Слово исходит из сердца, а язык—выражение мудрости, считал Симеон Полоцкий, потративший много сил на создание «чистого», «книжного» славянского языка. И если Аввакум обогатил русскую словесность мощным потоком народной, грубоватой, но экспрессивной лексики, то Симеон, напротив, стремился украсить «московскую книжно–славянскую речь плодами школьной науки и пытался даже в какой‑то мере европеизировать эту речь всеми доступными ему средствами» [535].

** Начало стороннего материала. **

-- ==== Sys2Proof/Machine/Ring.lean ====
section
/-! DEFINITION. The cascade ring (spec/14_cascade_ring.md R379 to R399) and its time messages (R187, R188): ports, frames
and credits, reliable delivery, tunnelled access, enumeration, breaks and restoration. Port 0 is RING_UP, port 1 RING_DN. -/
namespace Sys2Proof.Machine
open Sys2Proof

/-- Frames that wait go out while credits last. -/
def State.drainQueue (s : State) (p v : Nat) : State :=
  let wait := s.ring.queue.filter fun f => f.port == p && f.vc == v
  let go := wait.take (s.vc p v).credits
  (s.setRing fun r =>
    { r with queue := (r.queue.filter fun f => !(f.port == p && f.vc == v)) ++ wait.drop go.length,
             out := r.out ++ go }).setVc p v fun x => { x with credits := x.credits - go.length }

/-- CREDIT_RETURN: a credit-return block arrives on a port. -/
def State.creditReturn (s : State) (p v n : Nat) : State :=
  (s.setVc p v fun x => { x with credits := x.credits + n, rCum := x.rCum + BitVec.ofNat 16 n }).drainQueue p v

/-- CENSUS_MARKER_SEND: at the next multiple of 1 ms, on each VC of each trained port. -/
def State.censusSend (s : State) : State :=
  let s := s.toMul evCENSUS 0 983040
  ((List.range 8).filter fun k => s.rportUp (k / 4)).foldl (fun (s : State) k =>
    let x := s.vc (k / 4) (k % 4)
    s.setRing fun r => { r with out := r.out ++ [⟨k / 4, k % 4, everyDev, 0, .census x.credits x.rCum⟩] }) s

/-- CENSUS_MARKER: a marker arrives; `b`: the buffers held, `relayed`: buffers of relayed frames freed since the last
marker (R386). -/
def State.censusMarker (s : State) (p v cs : Nat) (rCum : BitVec 16) (b relayed : Nat) : State :=
  let s := s.setVc p v fun x => { x with retCum := x.retCum + BitVec.ofNat 16 relayed }
  let fl := ((s.vc p v).retCum - rCum).toNat
  let t := cs + b + fl
  let s := s.satInc RING_CEN_CNT 0
  if t = 256 then s
  else
    let s := (s.satInc RING_CEN_FAIL_CNT 0).setRing fun r => { r with census := r.census.set (4 * p + v) (cs, b, fl, t) }
    let s := s.journal pgRING 0x0600 sevMAJOR (pf 63 1 p + pf 61 2 v + pf 52 9 cs + pf 43 9 b + pf 34 9 fl + pf 25 9 t)
    (s.stand 51 (4 * p + v)).raiseInt [(pgRING, 5)] pgRING 7 allPorts

/-! ### Tunnelled access (R38, R39, R357, R389, R390) -/

/-- A tunnelled write on the vertex: discarded for an absent ID (R22), held where 64 are unacknowledged or others wait. -/
def State.tunnelWrite (s : State) (d : Nat) (b : RegBody) : State :=
  let x := s.deliv d 0
  if !s.present d then s.satInc RING_ABS_WR_CNT 0
  else if s.ring.restoring ∨ 64 ≤ x.unacked.length ∨ x.waiting ≠ [] then
    s.setDeliv d 0 fun x => { x with waiting := x.waiting ++ [.write b] }
  else s.sendRel d 0 (.write b)

def State.dmaQ (s : State) (q : Nat) : DmaQ := s.hif.dma.get {} q
def State.setDmaQ (s : State) (q : Nat) (f : DmaQ → DmaQ) : State :=
  s.setHif fun h => { h with dma := h.dma.set q (f (s.dmaQ q)) }
def State.setRun (s : State) (q : Nat) (f : DmaRun → DmaRun) : State :=
  s.setDmaQ q fun x => { x with run := x.run.map f }

/-- A tunnelled read completes with a word: for the host, or for a descriptor, whose data has moved with its last word. -/
def State.readDone (s : State) (r : TunRead) (v : Word) : State :=
  match r.dma with
  | none => s.toHost (.readData v)
  | some (q, a) =>
    let more := s.hif.reads.any fun x => match x.dma with | some (k, _) => k == q | none => false
    (s.toHost (.write a [v])).setRun q fun x => { x with bytes := x.bytes + 4, done := x.done || !more }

Высоко ценил славянский «книжный» язык и грекофил Евфимий Чудовский. В качестве одного из аргументов в его защиту он выдвигал идею внутренней близости славянского языка к греческому. Последний же осмысливался им как язык высокой культуры и истинного богословия. Греческий язык, писал он, «всю селенную просвещает», это язык науки и философии, он «честен и велик и богословие могущ объяти, не заимствуя языка латинского»; последний же без греческого «ничто же могущ высоких разумений» [536]. В своем «Разсуждении» о пользе наук он подробно доказывал, что славянам необходимо учиться греческому языку, так как он по структуре, и по грамматике, и по принципам словообразования значительно ближе к славянскому, чем латинский, — «согласен славянский язык съ греческим». «И аще случится и преложити что на славенский съ греческа, удобно и благостройно и чинно прелагается и орфография цела хранится, яко: евангелие—благовестие, апокалипсис—откровение» и т. д. «Латины», по его мнению, «тако чинно преложити» не могут. Так, слово архимандрит они переводят громоздкой фразой: qui pluribus monachis praeest, то есть «иже многим монахам предстательствует» [537] и т. п.

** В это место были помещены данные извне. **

-- ==== Sys2Proof/Machine/Views.lean ====
section
/-! DEFINITION. What a register reads (spec/18_register_directory.md R470, R471, and the field tables of the chapters): the
common page header, the fields that show other state, the memory windows, and the word at any slice offset. -/
namespace Sys2Proof.Machine
open Sys2Proof

/-! ### The page header (R471) -/

/-- The block ID and the instance of a page (Table 18-1); none where no page lies. -/
def pageId (p : Nat) : Option (Nat × Nat) :=
  let one := [(pgSYS, 0x10), (pgBOOT, 0x11), (pgSEC, 0x12), (pgFC, 0x20), (pgIC, 0x21), (pgPB, 0x30), (pgSTM, 0x31),
    (pgHIF, 0x40), (pgDMA, 0x41), (pgRING, 0x42), (pgTIME, 0x50), (pgTDD, 0x51), (pgSYN, 0x52), (pgRFC, 0x53), (pgCUR, 0x60),
    (pgPROT, 0x61), (pgHK, 0x70), (pgTHM, 0x71), (pgPWM, 0x72), (pgTWT, 0x80), (pgSMEM, 0x82), (pgCTE, 0x90), (pgFAB, 0xA0),
    (pgLEDG, 0xA1), (pgCHF, 0xC1), (pgRSM, 0xC2), (pgCNX, 0xD0), (pgSLN, 0xD1), (pgSPT, 0xE0), (pgMEAS, 0xE1)]
  let many := [(pgIC + 0x1000, 1, 0x21, 1), (pgTWC, 2, 0x81, 0), (pgCONVRX, 8, 0xB0, 0), (pgCONVTX, 8, 0xB1, 0),
    (pgLANE, 32, 0xC0, 0)]
  match one.find? fun x => x.1 == p with
  | some x => some (x.2, 0)
  | none => (many.find? fun x => decide (x.1 ≤ p) && decide (p < x.1 + 0x1000 * x.2.1)).map fun x =>
      (x.2.2.1, (p - x.1) / 0x1000 + x.2.2.2)

/-- The slice offset of a page (Table 18-1). -/
def pageOff : Page → Nat
  | .sys => pgSYS | .boot => pgBOOT | .sec => pgSEC | .fc => pgFC | .ic => pgIC | .pb => pgPB | .stm => pgSTM | .hif => pgHIF
  | .dma => pgDMA | .ring => pgRING | .time => pgTIME | .tdd => pgTDD | .syn => pgSYN | .rfc => pgRFC | .cur => pgCUR
  | .prot => pgPROT | .hk => pgHK | .thm => pgTHM | .pwm => pgPWM | .twt => pgTWT | .twc q => pgAt pgTWC q.val
  | .smem => pgSMEM | .cte => pgCTE | .fab => pgFAB | .ledg => pgLEDG | .convRx m => pgAt pgCONVRX m.val
  | .convTx m => pgAt pgCONVTX m.val | .lane n => pgAt pgLANE n.val | .chf => pgCHF | .rsm => pgRSM | .cnx => pgCNX
  | .sln => pgSLN | .spt => pgSPT | .meas => pgMEAS

/-- The fault sources of a page (Table 18-5). -/
def pageSources (p : Nat) : List Nat := ((List.range 8).filterMap fun b => causeSrc p b).eraseDups

/-- PG_INT_STAT as it reads, levels included. -/
def State.intWord (s : State) (p : Nat) : Nat :=
  (List.range 32).foldl (fun a b => if s.intBit p b then a + 2 ^ b else a) 0

/-- A word of the header of page `p` (Table 18-2). -/
def State.header (s : State) (p o : Nat) : Nat :=
  if o = 8 then (s.on PG_ERR p).toNat + 2 * (s.intWord p &&& s.rd PG_INT_EN p != 0).toNat
    + 4 * ((pageSources p).any s.status).toNat
  else if o = 0xC then s.rd PG_ERR p
  else if o = 0x10 then s.rd PG_ERR_MASK p
  else if o = 0x18 then s.intWord p
  else if o = 0x1C then s.rd PG_INT_EN p
  else 0

/-! ### Fields that show other state -/

/-- A field as the place and the value it reads. -/
def Fld.as (f : Fld) (v : Nat) : Nat × Nat := (f.lo, v)

/-- A set of ports, or of anything else below `n`, as a word's bits. -/
def maskOf (n : Nat) (f : Nat → Bool) : Nat := (List.range n).foldl (fun a k => if f k then a + 2 ^ k else a) 0

/-- PEAK of converter `c` (Table 2-15), that of CONVTX at the DAC word: over the last 1 ms window of the tick count that began after its enable. -/
def State.peakCode (s : State) (c : Nat) : Nat :=
  let w := s.now / 983040
  if s.cvEn c && decide ((s.cv c).enAt + 983040 ≤ w * 983040) then
    if c < 8 then (Config.peak c (w - 1)).toNat
    else
      let x := s.cv c
      let pk := if x.pkWin + 1 = w then x.pkMax
        else match x.pkLast with | some (i, p) => if i + 1 = w then p else 0 | none => 0
      levelCode 16 16 (2 * dBpow (max 1 pk) (2 ^ 15))
  else 0x8000

/-- AGE of converter `c`: milliseconds since its last completed background cycle. -/
def State.cycleAge (s : State) (c : Nat) : Nat :=
  match (s.cv c).cycleAt with
  | some t => min 0xFFFF ((s.now - t) / 983040)
  | none => 0xFFFF

/-- FC_PIN.LEVEL: FAULT_N is not driven low. -/
def State.faultNLevel (s : State) : Bool := !s.faultNLow

/-- A ball whose active level is 1, or 0 where its polarity bit is set. -/
def lineLevel (active inverted : Bool) : Bool := active != inverted

/-- The levels of TRSW_m and LNAB_m: in DARK both are at high impedance, `none` (R203). -/
def State.trswBall (s : State) (m : Nat) : Option Bool :=
  if s.sys.dark then none else some (lineLevel (s.trsw m) (s.tst RFC_POL_TRSW_POL 0 m))
def State.lnabBall (s : State) (m : Nat) : Option Bool :=
  if s.sys.dark then none else some (lineLevel (s.lnab m) (s.tst RFC_POL_LNAB_POL 0 m))

/-- The lowest number that is not confirmed on NAND (Table 11-7). -/
def State.confNext (s : State) : Nat :=
  match s.pb.staging with
  | r :: _ => r.seq.toNat
  | [] => s.pb.next.toNat

/-- SYS_STATE (R8, R26). DEV_STATE never reads 0b00. DESIGN CHOICE (log 104): the entry conditions are first evaluated as the
records of the image run, and read their reset value 0 until then. -/
def State.viewSys (s : State) (o : Nat) : List (Nat × Nat) :=
  if o = 0x44 then
    let from3 := !s.sys.dark || decide (3 ≤ s.rd BOOT_STAT_PHASE 0)
    [SYS_STATE_CUR_LATCHED.as s.anyLatched.toNat, SYS_STATE_AUTONOMOUS.as s.autonomous.toNat,
     SYS_STATE_ISO_VALID.as (from3 && s.isoValid).toNat, SYS_STATE_PROT_ARMED.as (from3 && s.protArmed).toNat,
     SYS_STATE_TIME_ACQ.as (from3 && s.timeAcq).toNat, SYS_STATE_CAL_DONE.as (from3 && s.calDone).toNat]
  else if o = 0xC8 then
    let d := s.rd SYS_GPIO_DIR 0
    [SYS_GPIO_IN.as ((s.rd SYS_GPIO_OUT 0 &&& d) ||| (s.pins.gpio.toNat &&& (0xFFFF - d)))]
  else []

def State.viewCnx (s : State) (o : Nat) : List (Nat × Nat) :=
  if o = 0x64 then
    let c := s.clu (s.rd CNX_CLU_PTR 0)
    if c.used then
      [CNX_CLU_DESC_USED.as 1, CNX_CLU_DESC_ROLE.as (match c.role with | .dense => 0 | .sparse => 1 | .spare => 2),
       CNX_CLU_DESC_PATH.as c.path, CNX_CLU_DESC_POS.as (ux 16 (c.next.getD c.pos))]
    else [CNX_CLU_DESC_POS.as 0]
  else if 0x100 ≤ o ∧ o < 0x300 ∧ o % 16 = 0xC then [CNX_LOOP.as (s.cnxLoop ((o - 0x100) / 16))]
  else if 0x400 ≤ o ∧ o < 0xC00 ∧ o % 16 = 0xC then [CNX_PATH_STAT_FREEZE.as (s.freezeWord ((o - 0x400) / 16))]
  else []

Интересно, что у Евфимия эстетический аспект перевода имеет большое значение. Возможность «чинного» и «благостройного» перевода с одного языка на другой для него важный аргумент в доказательстве близости языков и культур в целом.

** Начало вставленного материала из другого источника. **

-- ==== Sys2Proof/Machine/RingCmd.lean ====
section
/-! DEFINITION. The cascade ring: what each command does, over the operations of the blocks. -/
namespace Sys2Proof.Machine
open Sys2Proof

/-- RING_LANE_LOCK_LOSS (R381): A ring lane loses block lock for 1 µs and takes its port direction down for
retraining. -/
def execRingLaneLockLoss (p : Bool) (l : Fin 4) (s : State) : Host.Outcome State Fault Refusal :=
  .next (s.lockLoss p.toNat l.val)

/-- RING_TRAINING_DONE (R381): A ring port direction achieves block lock and deskew and comes up. -/
def execRingTrainingDone (p : Bool) (tx : Bool) (skew : Word) (s : State) : Host.Outcome State Fault Refusal :=
  .next (s.trained p.toNat tx skew)

/-- PORT_RETRAIN (R381): Host writes RETRAIN_UP or RETRAIN_DN, which retrains the port and reinitialises its credits.
-/
def execPortRetrain (p : Bool) (s : State) : Host.Outcome State Fault Refusal :=
  .next (s.retrain p.toNat)

/-- HEADER_CRC_FAIL (R383): A frame with a failing HCRC takes the port direction down at once. -/
def execHeaderCrcFail (p : Bool) (s : State) : Host.Outcome State Fault Refusal :=
  .next (s.headerCrc p.toNat)

/-- FRAME_CRC_FAIL (R383): A frame with a failing end-block CRC is discarded and counted and its credit returned. -/
def execFrameCrcFail (p : Bool) (vc : Fin 4) (s : State) : Host.Outcome State Fault Refusal :=
  .next (s.frameCrc p.toNat vc.val)

/-- REGISTER_WRITE_FRAME (R389): A register-write frame arrives; the next expected SEQ is applied and acknowledged,
others discarded or NAKed. -/
def execRegisterWriteFrame (p : Bool) (src : Fin 64) (seq : BitVec 16) (b : RegBody)
    (s : State) : Host.Outcome State Fault Refusal :=
  .next (s.regFrame p.toNat src.val seq b)

/-- REGISTER_READ_FRAME (R389): A register-read frame arrives and is answered with a read-answer frame. -/
def execRegisterReadFrame (p : Bool) (src : Fin 64) (seq : BitVec 16) (off : BitVec 24)
    (s : State) : Host.Outcome State Fault Refusal :=
  .next (s.readFrame p.toNat src.val seq off.toNat)

/-- READ_ANSWER_FRAME (R357): A read answer reaches the vertex and completes the tunnelled read, or is discarded if
late. -/
def execReadAnswerFrame (p : Bool) (src : Fin 64) (off : BitVec 24) (v : Word)
    (s : State) : Host.Outcome State Fault Refusal :=
  .next ((s.took p.toNat 0).readAnswer src.val off.toNat v)

/-- ACK_FRAME (R389): A cumulative acknowledge arrives, freeing unacknowledged writes and refreshing the device's
status. -/
def execAckFrame (p : Bool) (src : Fin 64) (bulk : Bool) (seq : BitVec 16) (line : Bool) (low : Bool) (st : Fin 4)
    (s : State) : Host.Outcome State Fault Refusal :=
  .next (s.ackFrame p.toNat src.val (if bulk then 3 else 0) seq line low st.val)

/-- NAK_FRAME (R389): A NAK arrives and the source replays from the oldest unacknowledged frame. -/
def execNakFrame (p : Bool) (src : Fin 64) (bulk : Bool) (s : State) : Host.Outcome State Fault Refusal :=
  .next ((s.took p.toNat 0).replay src.val (if bulk then 3 else 0))

/-- STATUS_FRAME (R391): A status frame reaches the vertex, setting the forwarded interrupt level and FAULT_N state
of the device. -/
def execStatusFrame (p : Bool) (src : Fin 64) (line : Bool) (low : Bool) (st : Fin 4)
    (s : State) : Host.Outcome State Fault Refusal :=
  .next (s.statusFrame p.toNat src.val line low st.val)

/-- STATUS_FRAME_SEND (R391): A non-vertex device sends a status frame on a change or every 1 ms. -/
def execStatusFrameSend (s : State) : Host.Outcome State Fault Refusal :=
  .next (s.statusSend)

/-- REPLAY_TIMEOUT (R389): 50 µs without acknowledgement progress makes the source replay unacknowledged frames. -/
def execReplayTimeout (dev : Fin 64) (bulk : Bool) (s : State) : Host.Outcome State Fault Refusal :=
  .next (s.replayTimeout dev.val (if bulk then 3 else 0))

/-- TUNNEL_WRITE_RELEASED (R389): A host write held at the vertex is sent once acknowledgements free a place. -/
def execTunnelWriteReleased (dev : Fin 64) (s : State) : Host.Outcome State Fault Refusal :=
  .next (s.tunnelRelease dev.val)

/-- CREDIT_RETURN (R385): A credit-return block arrives and adds credits to the sender's count. -/
def execCreditReturn (p : Bool) (vc : Fin 4) (n : BitVec 8) (s : State) : Host.Outcome State Fault Refusal :=
  .next (s.creditReturn p.toNat vc.val n.toNat)

/-- CENSUS_MARKER_SEND (R386): Every 1 ms each sender places a census marker on each VC of each trained port
direction. -/
def execCensusMarkerSend (s : State) : Host.Outcome State Fault Refusal :=
  .next (s.censusSend)

/-- CENSUS_MARKER (R386): A census marker arrives and the receiver checks that credits total 256, raising source 51
if not. -/
def execCensusMarker (p : Bool) (vc : Fin 4) (cs : Fin 257) (rCum : BitVec 16) (b : Nat) (relayed : Nat)
    (s : State) : Host.Outcome State Fault Refusal :=
  .next (s.censusMarker p.toNat vc.val cs.val rCum b relayed)

/-- ENUMERATION_START (R387): The vertex sends an enumeration frame after training, 100 ms after reset, or on any
port change. -/
def execEnumerationStart (s : State) : Host.Outcome State Fault Refusal :=
  .next (s.enumStart)

/-- ENUMERATION_FRAME (R387): An enumeration frame visits a device, which appends its ID, strap and version and
learns its position. -/
def execEnumerationFrame (p : Bool) (pos : Fin 64) (size : Fin 65) (seen : List MapEntry)
    (s : State) : Host.Outcome State Fault Refusal :=
  .next (s.enumFrame p.toNat pos.val size.val seen)

/-- ENUMERATION_COMPLETE (R387): Enumeration returns to the vertex, filling RING_MAP and RING_PRES and detecting
conflicts. -/
def execEnumerationComplete (found : List (Option MapEntry)) (down : List (Fin 64))
    (s : State) : Host.Outcome State Fault Refusal :=
  .next (s.enumDone found (down.map (·.val)))

/-- SINGLE_TIMEOUT (R387): Neither vertex port trains within 100 ms and the vertex runs alone as SINGLE. -/
def execSingleTimeout (s : State) : Host.Outcome State Fault Refusal :=
  .next (s.singleTimeout)

/-- NO_VERTEX_TIMEOUT (R387): A trained non-vertex device receives no enumeration within 1 s and raises NO_VERTEX. -/
def execNoVertexTimeout (s : State) : Host.Outcome State Fault Refusal :=
  .next (s.noVertex)

/-- ARC_DOWN (R393): An arc goes down; its end devices raise ARC_DOWN and send break notices. -/
def execArcDown (p : Bool) (s : State) : Host.Outcome State Fault Refusal :=
  .next (s.arcDown p.toNat)

/-- BREAK_NOTICE_FRAME (R393): A break notice arrives and the device routes as a line, recomputing HOPS_LEFT. -/
def execBreakNoticeFrame (p : Bool) (arc : Fin 64) (s : State) : Host.Outcome State Fault Refusal :=
  .next (s.breakNotice p.toNat arc.val)

/-- SPLIT (R394): A second arc goes down while the ring is a line; SPLIT is raised and the vertex discards writes to
absent devices. -/
def execSplit (gone : List (Fin 64)) (s : State) : Host.Outcome State Fault Refusal :=
  .next (s.split (gone.map (·.val)))

/-- RING_RESTORE (R395): Host writes RING_CTL.RESTORE or AUTO_RESTORE applies; the vertex drains writes and sends a
route command. -/
def execRingRestore (host : Bool) (s : State) : Host.Outcome State Fault Refusal :=
  .next (s.ringRestore host)

/-- ROUTE_COMMAND_FRAME (R395): A route command arrives and the device resumes whole-ring routes. -/
def execRouteCommandFrame (p : Bool) (s : State) : Host.Outcome State Fault Refusal :=
  .next (s.routeCommand p.toNat)

/-- RING_RESET_GO (R396): Host writes RING_CTL.RST_GO on the vertex, which sends a ring reset to the named or every
device. -/
def execRingResetGo (all : Bool) (dev : Fin 64) (s : State) : Host.Outcome State Fault Refusal :=
  .next (s.byHost (RING_CTL_RST_GO.addr 0) (BitVec.ofNat 32 (2 ^ 28 + all.toNat * 2 ^ 27 + dev.val)) fun s => ((s.wr RING_CTL_RST_ALL 0 all.toNat).wr RING_CTL_RST_DEV 0 dev.val).ringResetGo all dev.val)

/-- BULK_REQUEST_FRAME (R384): A bulk request frame for a remote DMA kind 1 or 2 arrives at the device that holds the
data. -/
def execBulkRequestFrame (p : Bool) (src : Fin 64) (seq : BitVec 16) (q : Fin 8) (d : Desc)
    (s : State) : Host.Outcome State Fault Refusal :=
  .next ((s.bulkRequest p.toNat src.val seq q.val d).serve)

/-- BULK_DATA_FRAME (R384): A bulk data frame arrives at the vertex carrying remote DMA data. -/
def execBulkDataFrame (p : Bool) (src : Fin 64) (seq : BitVec 16) (q : Fin 8) (st : Fin 16) (info : Nat)
    (last : Bool) (ws : List Word) (s : State) : Host.Outcome State Fault Refusal :=
  .next (s.bulkArrive p.toNat src.val seq q.val st.val info last ws)

end Sys2Proof.Machine
end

Полемика вокруг языка была теснейшим образом связана с новыми проблемами словесности и книги, возникшими в это время, с новыми тенденциями в словесных искусствах. В последнее время их прекрасно показал в своей монографии А. М. Панченко [538]. Суть их состоит в том, что книга из сакрального носителя святости, из факта религиозно–нравственной жизни человека постепенно превратилась в носителя «внешней мудрости», наук, утилитарной информации.

По представлениям традиционалистов типа Аввакума одна книга могла помочь человеку «спастись», если он, многократно читая ее, проникнет в глубину запечатленных в ней истин и будет следовать им в своей жизни. Частое перечитывание одной книги внесознательно способствовало практическому усвоению ее содержания. «Тем яко да наичастее сию книжицу чтуще, —писал автор «Алфавита духовного», —волею и неволею возбуждати себе ко исполнению Господних заповедей и ко очищению страстей понуждаемся» (ДмР 1, 294). Для средневекового человека книга, как и икона, была неотъемлемой частью его духовно–нравственного бытия.

Сторонники прозападной ориентации России в ХУИ в. восприняли и новоевропейское отношение к книге как к источнику информации, новых и бесчисленных знаний Мудрость стала приравниваться к количеству прочитанных книг. По личным библиотекам судили об образованности человека, о его положении в духовной культуре.

Не случайно именно в это время начинается русская наука о книгах, возникает жанр библиографии. До наших дней сохранилось сочинение под названием «Оглавление книг, кто их сложил», которое издатель середины ХГХ в. Д. Ундольский приписывал Сильвестру Медведеву, а А. И. Соболеве кий в начале нашего века показал несостоятельность этого утверждения и передах титул «отца славяно–русской библиографии» Епифанию Славинецкому. Он же датировал трактат 1665—1666 гг. [539] Для нас в данном случае важно не столько авторство этого интересного сочинения, сколько сам факт его появления в рассматриваемый здесь период.